На мгновенье ему захотелось зайти в это кафе. Он уже представил себя сидящим за столиком, и ему несут жареную рыбу, на круглой огненной сковороде — жареную миногу... или угрей... или стерлядку... или что там еще у них в меню? Вино в бокале, похожем на прозрачную рапану, и он тихо и рассеянно потягивает его, а потом, будто спохватившись, гордо, залпом, по-гусарски выпивает и велит официанту: еще бокал! И сигареты. Хорошие, недешевые. Пепельница копит окурки, как свинья-копилка — монеты. Еще одну выкурить. И еще. И еще.
— Зинка, пойдем отсюда.
Полез в карман, вынул пачку, выбил сигарету, намотал поводок на запястье, закурил.
В зажигалке хватило огня лишь на одну затяжку. Он выбросил зажигалку в газон. Долго чиркал отсыревшими в кармане спичками.
Дом возник из тьмы, из фонарных сполохов внезапно, навалился молчаньем и страхом.
Градины лежали в газоне и на крыльце, царские бесполезные перлы.
...Толкнул дверь: он ее не закрыл. Собака вошла и вся весело, счастливо встряхнулась — от носа до хвоста. Он вытер ей мокрые лапы тряпкой, валявшейся у входа.
— Сидеть, — приказал шепотом.
В прихожую вышел раскосый.
— Я уже убрал матрац. Посидим? — Он кивнул на кухню.
— Не вопрос.
Они сели за стол. Шаткий маленький стул, будто детский, под ним качался и прыгал.
— Что у тебя за стулья? Купи приличные.
— Я к этим привык.
Собака положила голову ему на колено. Раскосый вынул из холодильника бутылку. Водка его была дорогая, и сигареты его были дорогие. И закуска дорогая. А вот жилье нищее.
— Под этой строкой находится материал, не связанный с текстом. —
-- ==== Sys2Proof/Tests/Slice0.lean ====
section
/-! SUPPORT. Tests: expected results are those of 95_test_vectors.md (W, S, X, H and P name its vectors) or are computed by
hand from the rule a comment names. Each is about one step. At the end stands a witness for every statement of
Certificates/Slice0/Obligations.lean that has hypotheses. -/
namespace Sys2Proof.Tests
open Sys2Proof.Machine

/-- What holds of the next state; nothing where there is none. -/
def after {α : Type} (o : Host.Outcome State Fault Refusal) (f : State → α) : Option α :=
  match o with
  | .next t => some (f t)
  | .fault _ => none
  | .refused _ => none

/-- The refusal. -/
def refusalOf (o : Host.Outcome State Fault Refusal) : Option Refusal :=
  match o with
  | .next _ => none
  | .fault _ => none
  | .refused r => some r

/-- The reset state with the parameters of 95: 1 ms, `POLL_INTERVAL` 1, no limit, an unbounded FIFO. -/
def base : State := { State.reset with cfg := ⟨0, 1, 1000000, none⟩ }

/-- `base` with this request presented. -/
def asked (kind : Kind) (arg : Arg) : State := { base with req := some ⟨kind, 5, arg, Bytes8.zero, none⟩ }

/-- A waiting block after one transmission to device 5, with `q_timeout` 100. -/
def waiting (kind : Kind) (arg : Arg) (elapsed : Nat) (rxq : List Frame) : State :=
  { base with st := .wait, q := ⟨5, kind, arg, Bytes8.zero, 100⟩, attempts := 1, elapsed := elapsed, rxq := rxq }

/-- A frame with no data. -/
def bare (id : Id) : Frame := ⟨id, []⟩

/-- A client in the middle of PROGRAM: device 5, page offset 2. -/
def programming (image : List Byte) (position : Nat) (currentPage : Int) : Client :=
  { dev := 5, image := image, pageOffset := 2, lastPage := 63, session := .programming, position := position
    currentPage := currentPage, pageSelected := false, waiting := false }

/-! ### Well-formedness: an ill-formed term for each check, and a well-formed one at the end of each range -/

theorem test_wf_request_kind : RawRequest.wellFormed ⟨8, 5, 0, Bytes8.zero, none⟩ = false := by decide
theorem test_wf_request_dev : RawRequest.wellFormed ⟨7, 256, 0, Bytes8.zero, none⟩ = false := by decide
theorem test_wf_request_arg : RawRequest.wellFormed ⟨7, 255, 0x8000, Bytes8.zero, none⟩ = false := by decide
theorem test_wf_request_timeout : RawRequest.wellFormed ⟨7, 255, 0x7FFF, Bytes8.zero, some (2 ^ 32)⟩ = false := by decide
theorem test_wf_request_largest : RawRequest.wellFormed ⟨7, 255, 0x7FFF, Bytes8.zero, some (2 ^ 32 - 1)⟩ = true := by decide
theorem test_wf_frame_id : RawFrame.wellFormed ⟨0x20000000, 0, []⟩ = false := by decide
theorem test_wf_frame_dlc : RawFrame.wellFormed ⟨0, 9, [0, 0, 0, 0, 0, 0, 0, 0, 0]⟩ = false := by decide
theorem test_wf_frame_length : RawFrame.wellFormed ⟨0, 2, [0]⟩ = false := by decide
theorem test_wf_frame_largest : RawFrame.wellFormed ⟨0x1FFFFFFF, 8, [0, 0, 0, 0, 0, 0, 0, 0]⟩ = true := by decide
theorem test_wf_pagesel : Pseudo.wellFormed (.pagesel 256 0) = false ∧ Pseudo.wellFormed (.pagesel 5 0x8000) = false ∧
    Pseudo.wellFormed (.pagesel 255 0x7FFF) = true := by decide
theorem test_wf_erasepg : Pseudo.wellFormed (.erasepg 256 0) = false ∧ Pseudo.wellFormed (.erasepg 5 0x8000) = false ∧
    Pseudo.wellFormed (.erasepg 255 0x7FFF) = true := by decide
theorem test_wf_writeat : Pseudo.wellFormed (.writeat 256 0 Bytes8.zero) = false ∧
    Pseudo.wellFormed (.writeat 5 0x800 Bytes8.zero) = false ∧ Pseudo.wellFormed (.writeat 5 0x7FC Bytes8.zero) = false ∧
    Pseudo.wellFormed (.writeat 255 0x7F8 Bytes8.zero) = true := by decide
theorem test_wf_writepos : Pseudo.wellFormed (.writepos 256 0 Bytes8.zero) = false ∧
    Pseudo.wellFormed (.writepos 5 0x804 Bytes8.zero) = false ∧ Pseudo.wellFormed (.writepos 255 0x808 Bytes8.zero) = true := by
  decide

/-! ### Decoding: the words of 95 §2.2, one per constructor, and the bits of R98 written out -/

theorem test_decode_ping : decodeTableWord 32 0x10000005 = some (.ping 5 0) ∧
    decodeTableWord 32 0x18000005 = some (.pingR 5 0) ∧ decodeTableWord 32 0x18800005 = some (.pingE 5 0) := by decide
theorem test_decode_pageselect : decodeTableWord 32 0x11000205 = some (.pageselect 5 2) ∧
    decodeTableWord 32 0x19000205 = some (.pageselectR 5 2) ∧ decodeTableWord 32 0x19800205 = some (.pageselectE 5 2) := by
  decide
theorem test_decode_lock : decodeTableWord 32 0x12000005 = some (.lock 5 0) ∧
    decodeTableWord 32 0x1A000005 = some (.lockR 5 0) ∧ decodeTableWord 32 0x1A800005 = some (.lockE 5 0) := by decide
theorem test_decode_unlock : decodeTableWord 32 0x13000005 = some (.unlock 5 0) ∧
    decodeTableWord 32 0x1B000005 = some (.unlockR 5 0) ∧ decodeTableWord 32 0x1B800005 = some (.unlockE 5 0) := by decide
theorem test_decode_erase : decodeTableWord 32 0x14000205 = some (.erase 5 2) ∧
    decodeTableWord 32 0x1C000205 = some (.eraseR 5 2) ∧ decodeTableWord 32 0x1C800205 = some (.eraseE 5 2) := by decide
theorem test_decode_write : decodeTableWord 32 0x15000105 = some (.write 5 1) ∧
    decodeTableWord 32 0x1D000105 = some (.writeR 5 1) ∧ decodeTableWord 32 0x1D800105 = some (.writeE 5 1) := by decide
theorem test_decode_read : decodeTableWord 32 0x16000005 = some (.read 5 0) ∧
    decodeTableWord 32 0x1E000005 = some (.readR 5 0) ∧ decodeTableWord 32 0x1E800005 = some (.readE 5 0) := by decide
theorem test_decode_finish : decodeTableWord 32 0x17000005 = some (.finish 5 0) ∧
    decodeTableWord 32 0x1F000005 = some (.finishR 5 0) ∧ decodeTableWord 32 0x1F800005 = some (.finishE 5 0) := by decide

/-- R98, bit by bit: `1 0 kkk 0 arg(15) dev(8)` for a command, `1 1 kkk 0 …` and `1 1 kkk 1 …` for the replies. -/
theorem test_decode_bits :
    decodeTableWord 32 0b10101000000000000000100000101 = some (.write 5 1) ∧
    decodeTableWord 32 0b11101000000000000000100000101 = some (.writeR 5 1) ∧
    decodeTableWord 32 0b11101100000000000000100000101 = some (.writeE 5 1) := by decide

/-- R103, 95 §2.1: no row has bit 28 = 0 or the error bit without the reply bit; a value of 30 bits is no ID. -/
theorem test_decode_no_row : decode 0x0B000005 = .error .outsideProtocol ∧ decode 0x13800005 = .error .errorWithoutReply ∧
    decodeNat 0x30000005 = .error .tooWide := by decide

/-- 95 §2.1, the largest and the smallest ID of each role. -/
theorem test_encode_extremes : encode (.finish 0xFF 0x7FFF) = 0x177FFFFF ∧ encode (.finishR 0xFF 0x7FFF) = 0x1F7FFFFF ∧
    encode (.finishE 0xFF 0x7FFF) = 0x1FFFFFFF ∧ encode (.ping 0 0) = 0x10000000 ∧ encode (.pingE 0 0) = 0x18800000 ∧
    encode (.writeE 0x80 0x7FFF) = 0x1DFFFF80 := by decide

/-- 95 §2.1, DECODE of the largest standard-range ID and of all ones. -/
theorem test_decode_fields : decodeId 0x000007FF = ⟨false, false, .ping, false, 7, 0xFF⟩ ∧
    decodeId 0x1FFFFFFF = ⟨true, true, .finish, true, 0x7FFF, 0xFF⟩ := by decide

/-- W2. -/
theorem test_is_error : isError 0 = false ∧ isError 0x00800000 = true ∧ isError 0x1F7FFFFF = false ∧
    isError 0x13800005 = true ∧ isError 0x00000800 = false := by decide

/-- 95 §2.1, MATCH against 0x1B000005: the frames it discards, and the two it takes. -/
theorem test_match : [0x1B000006, 0x1A000005, 0x1B000105, 0x13000005, 0x0B000005, 0x005, 0x1B400005].all
      (fun id => !matchId id 0x1B000005) = true ∧
    matchId 0x1B000005 0x1B000005 = true ∧ matchId 0x1B800005 0x1B000005 = true := by decide

/-! ### The eight commands: CMD_ID, EXP_ID and STATUS after ACCEPT (S1, X3 and 95 §2.2) -/

/-- What the tests of the commands look at. -/
def commandView (o : Host.Outcome State Fault Refusal) : Option (Word × Word × Word × Word) :=
  after o fun t => (readRegister 0 t, readRegister 6 t, readRegister 7 t, t.q.timeout)
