/-- The device: the register file and the chapters' own state. -/
structure Dev where
  regs : SMap Word := []
  shadow : SMap Word := []
  latches : SMap Word := []
  mem : SMap Byte := []
  freeCtr : Nat := 0
  port : Port := {}
  supply : Supply := {}
  fcol : Fcol := {}
  harts : Vector Hart 3 := Vector.replicate 3 {}
  intc : Intc := {}
  mons : Vector Mon 16 := Vector.replicate 16 {}
  trig : TrigM := {}
  chans : Vector Chan 104 := Vector.replicate 104 {}
  taps : Taps := {}
  igns : Vector Ign 24 := Vector.replicate 24 {}
  soft : Soft := {}
  whls : Vector Whl 8 := Vector.replicate 8 {}
  sys : Sys := {}
  angs : Vector Ang 2 := Vector.replicate 2 {}
  preds : Vector Pred 2 := Vector.replicate 2 {}
  carv : Carv := {}
  drvs : Vector Drv 48 := Vector.replicate 48 {}
  banks : Vector Bank 12 := Vector.replicate 12 {}
  bsts : Vector Bst 2 := Vector.replicate 2 {}
  prof : ProfStore := {}
  trimQ : List (Nat × Int) := []
  cyls : Vector Cyl 24 := Vector.replicate 24 {}
  adcs : Vector Adc 8 := Vector.replicate 8 {}
  runs : Vector Run 32 := Vector.replicate 32 {}
  knk : Knk := {}
  nls : Vector Nl 4 := Vector.replicate 4 {}
  fab : Fab := {}
  beac : Beac := {}
  sec : Sec := {}
  upd : Upd := {}
  mramc : Mramc := {}
  oasis : Oasis := {}
  jtag : Jtag := {}
  dm : Dm := {}
  tmrs : Vector Tmr 32 := Vector.replicate 32 {}
  pio : Vector Pio 8 := Vector.replicate 8 {}
  deriving DecidableEq, Repr, Inhabited

/-- What stops the block, with the state before. No command ends in a fault: the manual gives every one an effect, so nothing raises `never`
(safe: nothing is stopped that the device would do). -/
inductive Fault where
  | never
  deriving DecidableEq, Repr

/-- What the model turns away. `notModelled` stands for a command without a meaning; the dispatch raises it, in the arm of such a command only
(safe: the device would go on). -/
inductive Refusal where
  | notModelled (mnemonic : String)
  deriving DecidableEq, Repr

/-- The block: the commands that wait, first in first out, the timebase count of the present handshake, and the device. -/
structure State where
  pending : List Instr := []
  now : Nat := 0
  dev : Dev := {}
  deriving DecidableEq, Repr

/-- The device at power-on, before core supply good (R477, R478): every register at its reset value (the register file lists what differs),
IGNSOFT high (R477), the lifecycle state a shipped device has (R483), no command waiting, and the count at 0 (R27). -/
def Dev.reset : Dev := { regs := [(0x40004040, 1)], soft := { hold := true } }
def State.reset : State := { dev := Dev.reset }

end Sys2Proof.Machine
end

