-- ==== Sys2Proof/Machine/Ops.lean ====
section
/-!
DEFINITION. Machine/Ops.lean: the named operations over the register file, the memory windows, interrupt requests, fault reports,
rings, monitors and cores that every block shares.
-/

namespace Sys2Proof.Machine

/-! ## Sparse maps in canonical form -/

def smGet {α : Type} : SMap α → Nat → Option α
  | [], _ => none
  | (a, x) :: r, k => if k = a then some x else smGet r k

def smIns {α : Type} : SMap α → Nat → α → SMap α
  | [], k, v => [(k, v)]
  | (a, x) :: r, k, v => if k < a then (k, v) :: (a, x) :: r else if k = a then (k, v) :: r else (a, x) :: smIns r k v

def smDel {α : Type} : SMap α → Nat → SMap α
  | [], _ => []
  | (a, x) :: r, k => if k = a then smDel r k else (a, x) :: smDel r k

/-- Write `v` under `k`, where an unlisted `k` stands for `dflt`. -/
def smPut {α : Type} [DecidableEq α] (m : SMap α) (k : Nat) (v dflt : α) : SMap α :=
  if v = dflt then smDel m k else smIns m k v

/-- Keys strictly rising. -/
def smSorted {α : Type} : SMap α → Bool
  | [] => true
  | [_] => true
  | (a, _) :: (b, y) :: r => decide (a < b) && smSorted ((b, y) :: r)

/-- The canonical form: keys strictly rising and no entry equal to what its key reads as when unlisted. -/
def smWf {α : Type} [DecidableEq α] (m : SMap α) (dflt : Nat → α) : Bool :=
  smSorted m && m.all (fun e => !decide (e.2 = dflt e.1))

/-- Read of a numbered unit whose unlisted value is `dflt`. -/
def smGetD {α : Type} (m : SMap α) (k : Nat) (dflt : α) : α := (smGet m k).getD dflt

/-! ## Vectors of like units -/

/-- The unit `i`; a number past the end reads as the default. -/
def vGet {α : Type} [Inhabited α] {n : Nat} (v : Vector α n) (i : Nat) : α := v[i]?.getD default
def vSet {α : Type} {n : Nat} (v : Vector α n) (i : Nat) (x : α) : Vector α n := v.setIfInBounds i x

/-! ## Words and fields -/

/-- Bits [hi:lo] of a word. -/
def wordGet (w : Word) (hi lo : Nat) : Nat := (w >>> lo).toNat % 2 ^ (hi + 1 - lo)

/-- Bits [hi:lo] of a word replaced by the low bits of `v`. -/
def wordSet (w : Word) (hi lo v : Nat) : Word :=
  (w &&& ~~~(BitVec.ofNat 32 (2 ^ (hi + 1 - lo) - 1) <<< lo)) ||| (BitVec.ofNat 32 (v % 2 ^ (hi + 1 - lo)) <<< lo)

/-- Two's complement reading of the low `n` bits. -/
def signedOf (v n : Nat) : Int := if v % 2 ^ n < 2 ^ (n - 1) then (v % 2 ^ n : Nat) else (v % 2 ^ n : Nat) - (2 ^ n : Nat)

/-- The low `n` bits of an integer in two's complement. -/
def bitsOf (i : Int) (n : Nat) : Nat := (i % (2 ^ n : Nat)).toNat

def w32 (n : Nat) : Word := BitVec.ofNat 32 n
def lo32 (n : Nat) : Word := BitVec.ofNat 32 n
def hi32 (n : Nat) : Word := BitVec.ofNat 32 (n / 2 ^ 32)

/-- Clamp to a range. -/
def clampN (v a b : Nat) : Nat := if v < a then a else if b < v then b else v
def clampI (v a b : Int) : Int := if v < a then a else if b < v then b else v

/-- Floor of a quotient of integers, 0 for a divisor 0. -/
def floorDiv (a b : Int) : Int := Int.fdiv a b

/-- Round half up: floor((2a + b) / 2b). -/
def roundDiv (a b : Int) : Int := Int.fdiv (2 * a + b) (2 * b)

/-! ## The register file (R40, R46) -/

def Dev.reg (d : Dev) (a : Nat) : Word := (smGet d.regs a).getD (resetWord a)
def Dev.setReg (d : Dev) (a : Nat) (w : Word) : Dev := { d with regs := smPut d.regs a w (resetWord a) }
def Dev.get (d : Dev) (f : Fld) : Nat := wordGet (d.reg f.addr) f.hi f.lo
def Dev.set (d : Dev) (f : Fld) (v : Nat) : Dev := d.setReg f.addr (wordSet (d.reg f.addr) f.hi f.lo v)
def Dev.flag (d : Dev) (f : Fld) : Bool := d.get f != 0
def Dev.put (d : Dev) (f : Fld) (b : Bool) : Dev := d.set f b.toNat
def Dev.gets (d : Dev) (f : Fld) : Int := signedOf (d.get f) (f.hi + 1 - f.lo)
def Dev.setI (d : Dev) (f : Fld) (i : Int) : Dev := d.set f (bitsOf i (f.hi + 1 - f.lo))
/-- A counter that wraps. -/
def Dev.inc (d : Dev) (f : Fld) : Dev := d.set f (d.get f + 1)
/-- A counter that saturates at its all-ones value. -/
def Dev.incSat (d : Dev) (f : Fld) : Dev := if d.get f + 1 < 2 ^ (f.hi + 1 - f.lo) then d.set f (d.get f + 1) else d
def Dev.addSat (d : Dev) (f : Fld) (n : Nat) : Dev := d.set f (min (d.get f + n) (2 ^ (f.hi + 1 - f.lo) - 1))
/-- A 64-bit value in a LO and a HI register. -/
def Dev.setLH (d : Dev) (lo hi v : Nat) : Dev := (d.setReg lo (lo32 v)).setReg hi (hi32 v)
def Dev.getLH (d : Dev) (lo hi : Nat) : Nat := (d.reg lo).toNat + 2 ^ 32 * (d.reg hi).toNat
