/-- R342: below the specified supply an instruction may fail to complete in time and loses one step; `f` decides, and places its outputs. -/
def Dev.pioSlip (d : Dev) (n p f : Nat) : Dev :=
  let x := d.eng n
  let d1 := d.setEng n { x with next := x.next + p, sc := x.sc + 1, outAt := x.outAt.map (fun t => t + f % p) }
  (((d1.put (F.PIO_STAT_SLIP n) true).incSat (F.PIO_CNT_SLIP n)).irq (P.PIO n) 8).rep (P.PIO n) 0x49 0

/-- One step of engine n, when one is due and it is of the kind `want`: RWS fields commit (R357), the input is sampled (R348), the engine
acts, and its pin writes take effect at the following step. -/
def Dev.pioStep (d : Dev) (now n : Nat) (ext : Word) (want : PioDo → Bool) : Dev :=
  let d0 := d.pioSettle now n
  let x := d0.eng n
  if d0.running (P.PIO n) && d0.pioState n != 0 && decide (x.next ≤ now) && x.go.isNone && want (d0.pioDo n) then
    let ts := x.next
    let levels := d0.pinLevels ext
    let pin := levels.getLsbD (d0.get (F.PIO_PINS_IBASE n))
    let d1 := d0.commit (P.PIO n)
    let p := d1.pioPeriod n
    let known := match x.smp with | some (t, b) => if t + d0.pioPeriod n = ts then some b else none | none => none
    let prev := known.getD (d1.fresh % 2 == 1)
    let d2 := if known.isSome then d1 else d1.tickFree
    let d3 := match d0.pioDo n with
      | .delivery => d2.pioDpend n
      | .more => d2.pioContinue n ts x.sc levels pin prev (d2.pioInstr n)
      | .issue i => d2.pioIssue n ts x.sc levels pin prev i
    let d4 := d3.updEng n (fun y => { y with next := ts + p, sc := x.sc + 1, smp := some (ts, pin), outAt := some (ts + p) })
    if d4.flag F.SYS_VMON_UNDERSPEC then
      let f := d4.fresh
      if f % 2 = 0 then d4.tickFree else d4.tickFree.pioSlip n p (f / 2)
    else d4
  else d0

/-! ## Halt, resume, restart (R352, R353) -/

/-- HALT with a cause: at the first step time after the grant; discarded on a HALTED engine. After a DSYNC that has not yet halted the
engine, the HALT stands and the engine does not go on. -/
def Dev.pioHalt (d : Dev) (now n cause : Nat) : Dev :=
  let d0 := d.pioSettle now n
  let x := d0.eng n
  if d0.pioState n = 0 then d0
  else if x.halt.isSome && x.go.isNone then d0
  else d0.setEng n { x with halt := some ((x.stepAfter now (d0.pioPeriod n)).1, cause), go := none }

/-- RESUME of one engine: the device and whether it was refused. -/
def Dev.pioResume (d : Dev) (now n : Nat) : Dev × Bool :=
  let d0 := d.pioSettle now n
  let x := d0.eng n
  if d0.pioState n ≠ 0 ∨ x.go ≠ none ∨ !d0.enabled (P.PIO n) then (d0, false)
  else if d0.reg (R.PIO_PROGGEN n) = d0.reg (R.PIO_HGEN n) then
    let s := x.stepAfter now (d0.pioPeriod n)
    ((d0.setEng n { x with next := s.1, sc := s.2 }).pioRun n 1, false)
  else (((d0.put (F.PIO_STAT_RESUME_REFUSED n) true).irq (P.PIO n) 7).rep (P.PIO n) 0x4C 0, true)
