-- ==== Sys2Proof/Machine/Operands.lean ====
section
/-!
DEFINITION. Machine/Operands.lean: the forms the commands take. A register command is a write of its register by an initiator, with every
check of R55; an event command is its effect; each comes at a time, and commands are granted in the order of the queue
(notes/assumptions/1.md).
-/

namespace Sys2Proof.Machine

/-! ## Register commands -/

/-- A write of a word by `who` (R42, R55). -/
def Dev.wr (d : Dev) (now : Nat) (who : Initiator) (a : Nat) (v : Word) : Dev := (d.busWrite now who a v).1
/-- The bits of a row's fields in which a written 1 acts: a sender that means another field writes 0 there. -/
def actMask : List FRow → Word
  | [] => 0
  | f :: r => (if f.acc = .w1s ∨ f.acc = .w1c ∨ f.acc = .wo then BitVec.ofNat 32 (2 ^ (f.hi + 1 - f.lo) - 1) <<< f.lo else 0) ||| actMask r
def keepMask (a : Nat) : Word :=
  match pageInfo (pageOf a) with
  | none => 0
  | some (b, p) => match rowAt b p (a % 0x1000) with
    | none => 0
    | some (row, _) => ~~~(actMask row.fields)
/-- What a sender writes to the bits of the register at `a` it does not mean: RW fields as they stand, 0 where a 1 would act. -/
def Dev.repeated (d : Dev) (a : Nat) : Word := d.reg a &&& keepMask a
/-- PIRQ_CLEAR: bits of `v` whose hardware setting the write meets (`met`) end at 1, whichever was granted first; the others clear (R53). -/
def Dev.pirqClearMeet (d : Dev) (now : Nat) (who : Initiator) (pg : Nat) (v met : Word) : Dev :=
  let d1 := d.wr now who (R.PIRQ pg) (v &&& ~~~met)
  if v &&& met = 0 ∨ d1.restarting pg then d1 else d1.irqBits pg (v &&& met)
/-- A write that sets the bits of `m` and repeats the other fields. -/
def Dev.wrBits (d : Dev) (now : Nat) (who : Initiator) (a : Nat) (m : Word) : Dev := d.wr now who a (d.repeated a ||| m)
/-- A write that gives one field a value and repeats the others. -/
def Dev.wrField (d : Dev) (now : Nat) (who : Initiator) (f : Fld) (v : Nat) : Dev :=
  d.wr now who f.addr (wordSet (d.repeated f.addr) f.hi f.lo v)
/-- A write of one bit of `PCTL`; ENABLE, FREEZE and SHDW_HOLD are repeated as they stand (R48 to R51, R60). -/
def Dev.wrPctl (d : Dev) (now : Nat) (who : Initiator) (pg bit : Nat) (v : Bool) : Dev :=
  d.wr now who (R.PCTL pg) (wordSet (d.reg (R.PCTL pg) &&& 0x13) bit bit v.toNat)

/-! ## Commands that carry what they meet -/

/-- An edge that passed the glitch filter of an enabled input is movement (R502). -/
def Dev.edgeMoves (d old : Dev) (now n : Nat) : Dev :=
  if old.enabled (P.WHL n) && (old.whl n).cand.isSome && (d.whl n).cand != (old.whl n).cand then { d with upd := { d.upd with moveAt := now } } else d

/-- ARM_RING_ENTRY: `err` is the memory error its read meets: 0 none, 1 corrected, 2 double-bit, which stops the ring (R375). -/
def Dev.armEntry (d : Dev) (now r err : Nat) : Dev :=
  if !d.ringEn r || d.ringFill r == 0 then d
  else
    let a := d.ringAddr r (d.get (F.RING_TAIL_TAIL r))
    match err with
    | 0 => d.armRing now r
    | 1 => (d.memErr 3 a false).armRing now r
    | _ => (d.memErr 3 a true).ringUe r

/-- FTX_ENTRY with the memory error its read meets (R375). -/
def Dev.ftxEntryErr (d : Dev) (now r err : Nat) : Dev :=
  if !d.ringEn (16 + r) || d.ringFill (16 + r) == 0 then d
  else
    let a := d.ringAddr (16 + r) (d.get (F.RING_TAIL_TAIL (16 + r)))
    match err with
    | 0 => d.ftxEntry now r
    | 1 => (d.memErr 3 a false).ftxEntry now r
    | _ => (d.memErr 3 a true).ringUe (16 + r)

/-- RTC_SUB_READ with the value SUB stands at (R523). -/
def Dev.rtcRead (d : Dev) (now : Nat) (who : Initiator) (sub : Nat) : Dev :=
  if d.restarting P.RTC then d.readBack now who R.RTC_SUB
  else
    let d1 := (d.access now who).rtcSubRead who sub
    d1.readResult (w32 sub) .ok

/-- A write of `SEC_CMD` with what the command finds: `fmt` tells that its buffer is well formed, `sig` that its signature verifies.
A write while a command is in progress is discarded (R488). -/
def Dev.secCommand (d : Dev) (now : Nat) (who : Initiator) (cmd : Nat) (fmt sig : Bool) : Dev :=
  d.gated now who R.SEC_CMD (w32 (0x53000000 + cmd)) (fun d => if d.flag F.SEC_STAT_PEND then d else d.secCmd now who cmd fmt sig)

/-- Where PROGRAM_WRITE writes: program word i, or from 32 the registers A, B, LC, SEND, TAKE (R344). -/
def pioProgAddr (n i : Nat) : Nat :=
  match i with
  | 32 => R.PIO_A n
  | 33 => R.PIO_B n
  | 34 => R.PIO_LC n
  | 35 => R.PIO_SEND n
  | 36 => R.PIO_TAKE n
  | _ => pioAddr n i

/-! ## What a pin engine does at its next step -/

def PioDo.isGoto : PioDo → Bool | .issue (.goto _ _) => true | _ => false
def PioDo.isDrive : PioDo → Bool | .issue (.drive _ _ _ _) => true | _ => false
def PioDo.isEmit : PioDo → Bool | .issue (.emit _ _) => true | _ => false
def PioDo.isTake : PioDo → Bool | .issue (.take _ _) => true | _ => false
def PioDo.isXfer (o : XferOp) : PioDo → Bool | .issue (.xfer p _) => o == p | _ => false
def PioDo.isCalc (f : CalcFn) : PioDo → Bool | .issue (.calc g _) => f == g | _ => false
def PioDo.isMove : PioDo → Bool | .issue (.move _ _ _) => true | _ => false
def PioDo.isTicks : PioDo → Bool | .issue (.ticks _) => true | _ => false
def PioDo.isAwait : PioDo → Bool | .issue (.await _ _ _) => true | _ => false
def PioDo.isSignal : PioDo → Bool | .issue (.signal _ _) => true | _ => false
def PioDo.isStop : PioDo → Bool | .issue .stop => true | _ => false
def PioDo.isReva : PioDo → Bool | .issue .reva => true | _ => false
def PioDo.isNota : PioDo → Bool | .issue .nota => true | _ => false
def PioDo.isIllegal : PioDo → Bool | .issue (.illegal _) => true | _ => false
def PioDo.isMore : PioDo → Bool | .more => true | _ => false
def PioDo.isDelivery : PioDo → Bool | .delivery => true | _ => false

/-! ## One command at its time -/

/-- Commands are granted in the order of the queue: the count never goes back. -/
def State.clock (s : State) (t : Nat) : Nat := max s.now t

/-- The state after a command granted at t whose effect on the device is `d`: domains that began or ceased to commit settle, and
interrupt messages the step raised are formed. -/
def State.after (s : State) (t : Nat) (d : Dev) : State :=
  { s with now := s.clock t, dev := (s.dev.domSettle d (s.clock t)).fabPump (s.clock t) }

/-- A command with the effect `f` at its grant time. -/
def State.run (s : State) (t : Nat) (f : Nat → Dev → Dev) : Host.Outcome State Fault Refusal :=
  .next (s.after t (f (s.clock t) s.dev))

/-- A command that may also change the timebase count. -/
def State.runAt (s : State) (t : Nat) (f : Nat → Dev → Dev × Nat) : Host.Outcome State Fault Refusal :=
  let r := f (s.clock t) s.dev
  .next { s with now := r.2, dev := r.1 }

end Sys2Proof.Machine
end

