-- ==== Sys2Proof/Machine/Dispatch.lean ====
section
/-! DEFINITION. Machine/Dispatch.lean: the meaning of every command, one arm each. -/

namespace Sys2Proof.Machine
Раскосый пододвинул к нему тарелку с тонко нарезанной дорогой колбасой. Батон колбасы лежал тут же, рядом, и на его боках отсвечивала перламутровая благородная плесень.
— Так ты решил ехать?
— Решил.
— Я обо всем договорился. Тебе будут хорошо платить.
Он поморщился, будто речь шла не о деньгах, а о тухлых яйцах.
— Я об этом не думаю.
— Зря. Надо думать обо всем.
— Экипировка вся на месте. Я сказал, ты хороший стрелок.
— Спасибо. Лучше один раз увидеть, чем сто раз... сам понимаешь. Выпьем.
— Выпьем.
Они выпили, и он закурил. Заморская сигарета противно пахла йодом и солью, и ему вдруг до сладкой слюны во рту захотелось своих, дешевых.
— Ну я пошел. Мне на работу к восьми.
— Давай.
— Перед отъездом забеги.
Он кивнул, почему-то не в силах говорить.
...Градины лежали на карнизах и на балконе. Голубые жемчужины, перепелиные яйца, золотые и белые дынные косточки. Они медленно, бесповоротно таяли.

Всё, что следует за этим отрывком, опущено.